* [About this exercise]
For each line of the data below, copy it if it holds the word "offered".

* [Available data]
/-- A configuration command whose writes are all committed has changed the configuration and nothing else. -/
theorem settled_effect_configuration (hlo : 2 ≤ (opField w).toNat) (hhi : (opField w).toNat ≤ 4)
    (hempty : pendEmpty s = true) :
    settled (effect (decode w) s) = withConfig (configure (decode w) (configOf s)) s := by
  obtain ⟨hk, ha⟩ := pendEmpty_iff.mp hempty
  obtain ⟨b0, b1, b2, b3, hd⟩ | ⟨v, x, hd⟩ | ⟨b0, b1, b2, b3, hd⟩ := decode_configuration_cases hlo hhi
  · simp [hd, effect, settled, withConfig, configure, configOf, queueKinds, hk, ha]
  · simp [hd, effect, settled, withConfig, configure, configOf, writeTw, hk, ha]
  · simp [hd, effect, settled, withConfig, configure, configOf, queueAmps, hk, ha]

/-- A word offered to a ready port is accepted. -/
theorem runEventsWith_offerEvents (rom : RomTable) (w : CmdWord) (es : List Event) (hready : cmdReady s = true) :
    runEventsWith rom (offerEvents w ++ es) s =
      runEventsWith rom es (effect (decode w) { s with cmdPort := none }) := by
  have hready' : cmdReady { s with cmdPort := none } = true := hready
  have htake : takeWord { s with cmdPort := some w } = { s with cmdPort := none } := if_pos hready
  have hacc : runEventWith rom .accept { s with cmdPort := some w } =
      .next (effect (decode w) { s with cmdPort := none }) := by
    change exec (decode w) (takeWord { s with cmdPort := some w }) = _
    rw [htake, exec_eq_acceptCommand, acceptCommand_ready hready']
  exact runEventsWith_cons hacc

/-- A configuration command offered to a ready port, followed by quiet events until the port is ready again: the new
configuration is a function of the old one, and where the events are COMMITs nothing else has changed. -/
theorem configuration_after_command (hlo : 2 ≤ (opField w).toNat) (hhi : (opField w).toNat ≤ 4)
    (hready : cmdReady s = true) (hq : ∀ e ∈ es, IsQuiet e)
    (h : runEventsWith rom (offerEvents w ++ es) s = .next t) (hdone : cmdReady t = true) :
    configOf t = configure (decode w) (configOf s) ∧
      ((∀ e ∈ es, ∃ f i, e = .commit f i) →
        t = withConfig (configure (decode w) (configOf s)) { s with cmdPort := none }) := by
  rw [runEventsWith_offerEvents rom w es hready] at h
  have ht : settled t = t := settled_of_pendEmpty (pendEmpty_of_cmdReady hdone)
  have heff := settled_effect_configuration (s := { s with cmdPort := none }) hlo hhi (pendEmpty_of_cmdReady hready)
  refine ⟨?_, fun hcommits => ?_⟩
  · calc configOf t = configOf (settled t) := by rw [ht]
      _ = configOf (settled (effect (decode w) { s with cmdPort := none })) := configOf_settled_of_quiet_run hq h
      _ = configure (decode w) (configOf s) := by rw [heff]; rfl
  · calc t = settled t := ht.symm
      _ = settled (effect (decode w) { s with cmdPort := none }) := settled_of_commit_run hcommits h
      _ = withConfig (configure (decode w) (configOf s)) { s with cmdPort := none } := heff

end Idempotence

/-- Settles O20: each time the command performs `configure`, which is idempotent, on the configuration; where only
COMMITs fall between it does nothing else. -/
theorem configurationIsIdempotent : Obligations.ConfigurationIsIdempotent := by
  intro rom w s es fs hlo hhi hready hacc hres hacc' hres'
  obtain ⟨t, ht⟩ := exists_next_runEventsWith rom (offerEvents w ++ es) s
  obtain ⟨u, hu⟩ := exists_next_runEventsWith rom (offerEvents w ++ fs) t
  refine ⟨t, u, ht, hu, fun htr hur => ?_⟩
  obtain ⟨htc, htState⟩ := configuration_after_command hlo hhi hready (isQuiet_of_notMem hacc hres) ht htr
  obtain ⟨huc, huState⟩ := configuration_after_command hlo hhi htr (isQuiet_of_notMem hacc' hres') hu hur
  have hsame : configure (decode w) (configOf t) = configOf t := by rw [htc, configure_idem]
  obtain ⟨htw, hkind, hamp⟩ := VoiceConfig.mk.inj (huc.trans hsame)
  obtain ⟨htk, hta⟩ := pendEmpty_iff.mp (pendEmpty_of_cmdReady htr)
  obtain ⟨huk, hua⟩ := pendEmpty_iff.mp (pendEmpty_of_cmdReady hur)
  refine ⟨htw, hkind, hamp, huk.trans htk.symm, hua.trans hta.symm, fun hcommits => ?_⟩
  obtain ⟨hes, hfs⟩ := List.forall_mem_append.mp hcommits
  have hport : { t with cmdPort := none } = t := by rw [htState hes]; rfl
  calc u = withConfig (configOf t) { t with cmdPort := none } := by rw [huState hfs, hsame]
    _ = t := by rw [hport]; exact withConfig_of_configOf_eq rfl

end Sys2Proof.Machine
end

section
/-!
PROOFS. The command words of 30_encoding.md: the decoder and the encoder (O1 to O4), the waiting and the acceptance of a
word (O5, O19), the assembler and the disassembler (O53, O57), and the tuning words of frequencies (O54, O55, O59).
-/

namespace Sys2Proof

/-! ### The fields of a word

A word is its four fields, and the encoder and the masks of R60 write words field by field; so a claim about a word
becomes one about its fields. -/

section Fields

* [Reply to the exercise]
/-- A word offered to a ready port is accepted. -/
/-- A configuration command offered to a ready port, followed by quiet events until the port is ready again: the new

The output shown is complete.